EXERCISE DESCRIPTION >>
Transcribe verbatim the span of lines that opens with the line containing "have k : ∀ (o" and closes with the last line of the data below.

----- INPUT MATERIAL

-- ==== Sys2Proof/Laws/Regs.lean ====
section
/-! SUPPORT. The register file: a field that was set reads as set, every other field as before; what a raise does to
its event and to every other; a line that passes its checks runs its verb. -/

namespace Sys2Proof.Machine

/-! ## Cells -/

theorem cellsGet_put_same (l : List Cell) (p : Param) (i v : Nat) : cellsGet (cellsPut l ⟨p, i, v⟩) p i = some v := by
  induction l with
  | nil => simp [cellsPut, cellsGet]
  | cons d ds ih =>
    unfold cellsPut
    split
    · simp [cellsGet]
    · split
      · simp [cellsGet]
      · rename_i h _
        simp only [Bool.and_eq_true, not_and] at h
        simp [cellsGet, ih]
        grind

theorem cellsGet_put_other (l : List Cell) (p q : Param) (i j v : Nat) (h : ¬(q = p ∧ j = i)) :
    cellsGet (cellsPut l ⟨p, i, v⟩) q j = cellsGet l q j := by
  induction l with
  | nil => simp [cellsPut, cellsGet]; grind
  | cons d ds ih =>
    unfold cellsPut
    split
    · simp [cellsGet]; grind
    · split
      · simp [cellsGet]; grind
      · simp [cellsGet, ih]

theorem cellsGet_del_same (l : List Cell) (p : Param) (i : Nat) : cellsGet (cellsDel l p i) p i = none := by
  induction l with
  | nil => rfl
  | cons d ds ih =>
    unfold cellsDel at ih ⊢
    rw [List.filter_cons]
    split
    · rename_i h
      simp only [cellsGet]
      rw [if_neg (by simpa [Decidable.imp_iff_not_or] using h), ih]
    · exact ih

theorem cellsGet_del_other (l : List Cell) (p q : Param) (i j : Nat) (h : ¬(q = p ∧ j = i)) :
    cellsGet (cellsDel l p i) q j = cellsGet l q j := by
  induction l with
  | nil => rfl
  | cons d ds ih =>
    unfold cellsDel at ih ⊢
    rw [List.filter_cons]
    split
    · simp only [cellsGet, ih]
    · rw [ih]; simp [cellsGet]; grind

theorem cellsGet_set_same (l : List Cell) (r : Nat) (p : Param) (i v : Nat) :
    (cellsGet (cellsSet l r p i v) p i).getD r = v := by
  unfold cellsSet
  split
  · rename_i h; simp [cellsGet_del_same]; simpa using (beq_iff_eq.mp h).symm
  · simp [cellsGet_put_same]

theorem cellsGet_set_other (l : List Cell) (r : Nat) (p q : Param) (i j v : Nat) (h : ¬(q = p ∧ j = i)) :
    cellsGet (cellsSet l r p i v) q j = cellsGet l q j := by
  unfold cellsSet
  split
  · exact cellsGet_del_other l p q i j h
  · exact cellsGet_put_other l p q i j v h

/-! ## Registers -/

theorem reg_of (s t : State) (hr : t.regs = s.regs) (hi : t.sec.otp.ident = s.sec.otp.ident) (p : Param) (i : Nat) :
    t.reg p i = s.reg p i := by
  simp [State.reg, State.resetOf, hr, hi]

@[simp] theorem setReg_reg_same (s : State) (p : Param) (v i : Nat) : (s.setReg p v i).reg p i = v := by
  simp only [State.reg, State.setReg, State.resetOf]
  exact cellsGet_set_same _ _ _ _ _

theorem setReg_reg_other (s : State) (p q : Param) (v i j : Nat) (h : ¬(q = p ∧ j = i)) :
    (s.setReg p v i).reg q j = s.reg q j := by
  simp only [State.reg, State.setReg, State.resetOf]
  rw [cellsGet_set_other _ _ _ _ _ _ _ h]

theorem setReg_reg (s : State) (p q : Param) (v i j : Nat) :
    (s.setReg p v i).reg q j = if q = p ∧ j = i then v else s.reg q j := by
  split
  · rename_i h; obtain ⟨rfl, rfl⟩ := h; exact setReg_reg_same s q v j
  · rename_i h; exact setReg_reg_other s p q v i j h

theorem incReg_reg_other (s : State) (p q : Param) (n i j : Nat) (h : ¬(q = p ∧ j = i)) :
    (s.incReg p n i).reg q j = s.reg q j := setReg_reg_other s p q _ i j h

theorem ite_either {α : Type} (c : Prop) [Decidable c] (a b : α) : (if c then a else b) = b ∨ (if c then a else b) = a := by
  split
  · exact .inr rfl
  · exact .inl rfl

theorem raiseWith_regs (id sev : Nat) (kv : List (String × Val)) (late : Bool) (n : Nat) (s : State) :
    (raiseWith id sev kv late n s).regs = s.regs ∨
      ∃ v, (raiseWith id sev kv late n s).regs = cellsSet s.regs (s.resetOf .EVT_LOG_LOST 0) .EVT_LOG_LOST 0 v := by
  unfold raiseWith
  dsimp only
  split
  · exact .inl rfl
  · exact (ite_either _ _ _).imp (fun h => h) fun h => ⟨_, h⟩

theorem raiseWith_reg (id sev : Nat) (kv : List (String × Val)) (late : Bool) (n : Nat) (s : State) (p : Param) (i : Nat)
    (h : p ≠ .EVT_LOG_LOST) : (raiseWith id sev kv late n s).reg p i = s.reg p i := by
  simp only [State.reg, State.resetOf, raiseWith_sec]
  rcases raiseWith_regs id sev kv late n s with e | ⟨v, e⟩
  · rw [e]
  · rw [e, cellsGet_set_other _ _ _ _ _ _ _ fun ⟨q, _⟩ => h q]

theorem raise_reg (id : Nat) (kv : List (String × Val)) (s : State) (p : Param) (i : Nat) (h : p ≠ .EVT_LOG_LOST) :
    (raise id kv s).reg p i = s.reg p i := raiseWith_reg _ _ _ _ _ _ _ _ h

/-! ## Events -/

theorem evtGet_id (l : List EvtCell) (id : Nat) : (evtGet l id).id = id := by
  induction l with
  | nil => rfl
  | cons c cs ih => unfold evtGet; split <;> simp_all

theorem evtGet_insert (l : List EvtCell) (c : EvtCell) (k : Nat) :
    evtGet (evtInsert l c) k = if k = c.id then c else evtGet l k := by
  induction l with
  | nil => unfold evtInsert; simp [evtGet]; grind
  | cons d ds ih =>
    unfold evtInsert
    split
    · simp [evtGet]; grind
    · split
      · simp [evtGet]; grind
      · simp [evtGet, ih]; grind

theorem evtGet_filter (l : List EvtCell) (n k : Nat) :
    evtGet (l.filter fun d => d.id != n) k = if k = n then ⟨n, evMasksReset n, false, 0⟩ else evtGet l k := by
  induction l with
  | nil => simp [evtGet]; grind
  | cons d ds ih =>
    by_cases h : d.id = n
    · simp [h, ih, evtGet]; grind
    · simp [h, ih, evtGet]; grind

/-- What an event reads as once one has been set. -/
theorem evtGet_put (l : List EvtCell) (c : EvtCell) (k : Nat) :
    evtGet (evtPut l c) k = if k = c.id then c else evtGet l k := by
  unfold evtPut
  split
  · rename_i h
    rw [evtGet_filter]
    obtain ⟨id, m, la, n⟩ := c
    simp at h
    simp [h]
  · exact evtGet_insert l c k

theorem evtGet_put_other (l : List EvtCell) (c : EvtCell) (k : Nat) (h : k ≠ c.id) : evtGet (evtPut l c) k = evtGet l k := by
  rw [evtGet_put, if_neg h]

/-! ## The checks of a line -/

theorem routeGet_put (l : List RouteSt) (x : RouteSt) : routeGet (routePut l x) x.route = x := by
  induction l with
  | nil => simp [routePut, routeGet]
  | cons y ys ih =>
    unfold routePut
    split
    · simp [routeGet]
    · rename_i h; simp [routeGet, ih, h]

theorem routeGet_put_other (l : List RouteSt) (x : RouteSt) (r : Route) (h : r ≠ x.route) :
    routeGet (routePut l x) r = routeGet l r := by
  induction l with
  | nil => simp [routePut, routeGet, Ne.symm h]
  | cons y ys ih =>
    unfold routePut
    split
    · rename_i e
      have e' : y.route ≠ r := fun q => h (by rw [← q]; simpa using e)
      simp [routeGet, Ne.symm h, e']
    · simp [routeGet, ih]

theorem routeGet_route (l : List RouteSt) (r : Route) : (routeGet l r).route = r := by
  induction l with
  | nil => rfl
  | cons y ys ih => unfold routeGet; split <;> simp_all

theorem noteLine_route (v : Verb) (l : Line) (s : State) :
    (noteLine v l s).route l.route = { s.route l.route with lastLine := s.now } := by
  have h := routeGet_put s.routes { s.route l.route with lastLine := s.now }
  have e : ({ s.route l.route with lastLine := s.now } : RouteSt).route = l.route := routeGet_route _ _
  rw [e] at h
  unfold noteLine
  dsimp only
  split <;> exact h

theorem noteLine_reg (v : Verb) (l : Line) (s : State) (p : Param) (i : Nat) : (noteLine v l s).reg p i = s.reg p i :=
  reg_of s _ (noteLine_regs v l s) (by rw [noteLine_sec]) p i

theorem noteLine_lineMode (v : Verb) (l : Line) (s : State) : (noteLine v l s).lineMode = s.lineMode := by
  simp [State.lineMode, State.mode]

theorem noteLine_lockOf (v : Verb) (l : Line) (r : Route) (s : State) : lockOf r (noteLine v l s) = lockOf r s := by
  cases r with
  | ring => unfold noteLine; dsimp only; split <;> rfl
  | tls c => unfold noteLine; dsimp only; split <;> rfl
  | dkp n =>
    by_cases h : Route.dkp n = l.route
    · simp only [lockOf, h, noteLine_route]
    · have e : (noteLine v l s).route (.dkp n) = s.route (.dkp n) := by
        have k : (noteLine v l s).routes = routePut s.routes { s.route l.route with lastLine := s.now } := by
          unfold noteLine; dsimp only; split <;> rfl
        unfold State.route
        rw [k]
        refine routeGet_put_other _ _ _ ?_
        rw [show ({ s.route l.route with lastLine := s.now } : RouteSt).route = l.route from routeGet_route _ _]
        exact h
      simp only [lockOf, e]

/-- A line that passes its checks runs its verb, on the state with the line noted. -/
theorem gateWith_run (v : Verb) (l : Line) (low run : State → State) (s : State) (h : passes v l s = true) :
    gateWith v l low run s = run (noteLine v l s) := by
  simp only [passes, Bool.and_eq_true, Bool.not_eq_true', Option.isNone_iff_eq_none] at h
  obtain ⟨⟨⟨⟨⟨⟨⟨⟨hb, hw⟩, hm⟩, hmo⟩, hs⟩, hl⟩, hv⟩, hn⟩, ha⟩ := h
  have e1 : wrongAddress (noteLine v l s) l = false := by
    rw [← hw]; unfold wrongAddress; simp only [noteLine_reg]
  have e2 : refusedInM10 v (noteLine v l s) = false := by
    rw [← hm]; unfold refusedInM10; simp only [noteLine_lineMode]
  have e3 : strictRefuses (noteLine v l s) v l = false := by
    rw [← hs]; unfold strictRefuses; simp only [noteLine_lineMode, noteLine_reg]
  have e4 : (noteLine v l s).level l.route = s.level l.route := by
    simp only [State.level, noteLine_lockOf, noteLine_route]
  have e5 : (noteLine v l s).noLoop = s.noLoop := by simp only [State.noLoop, noteLine_sec]
  unfold gateWith
  dsimp only
  rw [hb]
  dsimp only
  simp only [e1, e2, noteLine_lineMode, hmo, e3, e4, hv, e5]
  simp only [Bool.not_true, Bool.false_eq_true, if_false]
  rw [if_neg (by simpa using hl), if_neg (by simpa using hn), ha]

theorem gate_run (v : Verb) (l : Line) (run : State → State) (s : State) (h : passes v l s = true) :
    gate v l run s = run (noteLine v l s) := gateWith_run v l id run s h

/-! ## What carries a reply -/

/-- The registers that sending a reply may touch: the count of log records lost and the two of the DKP window. -/
def sendRegs : List Param := [.EVT_LOG_LOST, .DKP_TOKENS, .DKP_BUSY]

theorem raise_reg' (id : Nat) (kv : List (String × Val)) (s : State) (p : Param) (i : Nat) (h : p ∉ sendRegs) :
    (raise id kv s).reg p i = s.reg p i := raise_reg id kv s p i fun e => h (by simp [sendRegs, e])

theorem portSend_reg (q : Nat) (o : Output) (s : State) (p : Param) (i : Nat) : (portSend q o s).reg p i = s.reg p i :=
  reg_of s _ (portSend_regs q o s) (by rw [portSend_sec]) p i

theorem tlsOut_reg (c : Nat) (o : Output) (s : State) (p : Param) (i : Nat) : (tlsOut c o s).reg p i = s.reg p i :=
  reg_of s _ (tlsOut_regs c o s) (by rw [tlsOut_sec]) p i

theorem State.setTls_reg (s : State) (x : TlsConn) (p : Param) (i : Nat) : (s.setTls x).reg p i = s.reg p i := rfl

theorem State.setSess_reg (s : State) (x : Sess) (p : Param) (i : Nat) : (s.setSess x).reg p i = s.reg p i := rfl

theorem sendKeyUpdate_reg (n q : Nat) (b : Bool) (s : State) (p : Param) (i : Nat) (h : p ∉ sendRegs) :
    (sendKeyUpdate n q b s).reg p i = s.reg p i := by
  unfold sendKeyUpdate
  rw [raise_reg' _ _ _ _ _ h, portSend_reg]

theorem tlsSend_reg (c : Nat) (o : Output) (s : State) (p : Param) (i : Nat) (h : p ∉ sendRegs) :
    (tlsSend c o s).reg p i = s.reg p i := by
  unfold tlsSend tlsKeyUpdate
  dsimp only
  repeat' split
  all_goals simp only [sendKeyUpdate_reg _ _ _ _ _ _ h, tlsOut_reg, State.setTls_reg]

theorem sendSegs_reg (n : Nat) (l : List Text) (s : State) (p : Param) (i : Nat) (h : p ∉ sendRegs) :
    (sendSegs n l s).reg p i = s.reg p i := by
  unfold sendSegs
  split
  · rfl
  · rename_i x _
    dsimp only
    have k : ∀ y : State, (l.foldl (fun s t => portSend x.port (.segment n t) s) y).reg p i = y.reg p i := fun y =>
      sends_keep (·.reg p i) _ _ (fun o s => portSend_reg x.port o s p i) l y
    repeat' split
    all_goals simp only [sendKeyUpdate_reg _ _ _ _ _ _ h, k, State.setSess_reg]

theorem sendResponse_reg (n op fl id st : Nat) (b : Text) (s : State) (p : Param) (i : Nat) (h : p ∉ sendRegs) :
    (sendResponse n op fl id st b s).reg p i = s.reg p i := by
  unfold sendResponse
  split
  · rfl
  · dsimp only
    exact (sendSegs_reg _ _ _ _ _ h).trans rfl

theorem respond_reg (n op id st : Nat) (b : Text) (ver : Nat) (s : State) (p : Param) (i : Nat) (h : p ∉ sendRegs) :
    (respond n op id st b ver s).reg p i = s.reg p i := by
  have h1 : p ≠ .DKP_TOKENS := fun e => h (by simp [sendRegs, e])
  have h2 : p ≠ .DKP_BUSY := fun e => h (by simp [sendRegs, e])
  have k1 : ∀ (x : State) v, ({ x with regs := cellsSet x.regs (x.resetOf .DKP_TOKENS 0) .DKP_TOKENS 0 v } : State).reg p i
      = x.reg p i := fun x v => setReg_reg_other x .DKP_TOKENS p v 0 i fun ⟨e, _⟩ => h1 e
  have k2 : ∀ x : State, (x.incReg .DKP_BUSY).reg p i = x.reg p i := fun x => incReg_reg_other _ _ _ _ _ _ fun ⟨e, _⟩ => h2 e
  unfold respond
  split
  · rfl
  · dsimp only
    rw [sendResponse_reg _ _ _ _ _ _ _ _ _ h]
    repeat' split
    all_goals first | rfl | exact k1 _ _ | exact k2 _ | exact (k2 _).trans (k1 _ _)

theorem reply_reg (r : Route) (c : Nat) (kv : List (String × Val)) (s : State) (p : Param) (i : Nat) (h : p ∉ sendRegs) :
    (reply r c kv s).reg p i = s.reg p i := by
  have k : ∀ (o : Output) (x : State), (ringSend o x).reg p i = x.reg p i := by
    intro o x; unfold ringSend; (repeat' split) <;> rfl
  unfold reply
  split
  · dsimp only
    repeat' split
    all_goals first | rfl | exact respond_reg _ _ _ _ _ _ _ _ _ h
  · dsimp only
    split
    · rw [k, k]
    · rw [k]
  · exact tlsSend_reg _ _ _ _ _ h

theorem enterMode_reg (m : Mode) (s : State) (p : Param) (i : Nat) (h : p ∉ sendRegs) :
    (enterMode m s).reg p i = s.reg p i := by
  unfold enterMode
  rw [raise_reg' _ _ _ _ _ h]
  exact reg_of _ _ (fallAsleep_regs m _) (by rw [fallAsleep_sec]) p i

end Sys2Proof.Machine
end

----------

SOLVED PROBLEM >>
  have k : ∀ (o : Output) (x : State), (ringSend o x).reg p i = x.reg p i := by
    intro o x; unfold ringSend; (repeat' split) <;> rfl
  unfold reply
  split
  · dsimp only
    repeat' split
    all_goals first | rfl | exact respond_reg _ _ _ _ _ _ _ _ _ h
  · dsimp only
    split
    · rw [k, k]
    · rw [k]
  · exact tlsSend_reg _ _ _ _ _ h

theorem enterMode_reg (m : Mode) (s : State) (p : Param) (i : Nat) (h : p ∉ sendRegs) :
    (enterMode m s).reg p i = s.reg p i := by
  unfold enterMode
  rw [raise_reg' _ _ _ _ _ h]
  exact reg_of _ _ (fallAsleep_regs m _) (by rw [fallAsleep_sec]) p i

end Sys2Proof.Machine
end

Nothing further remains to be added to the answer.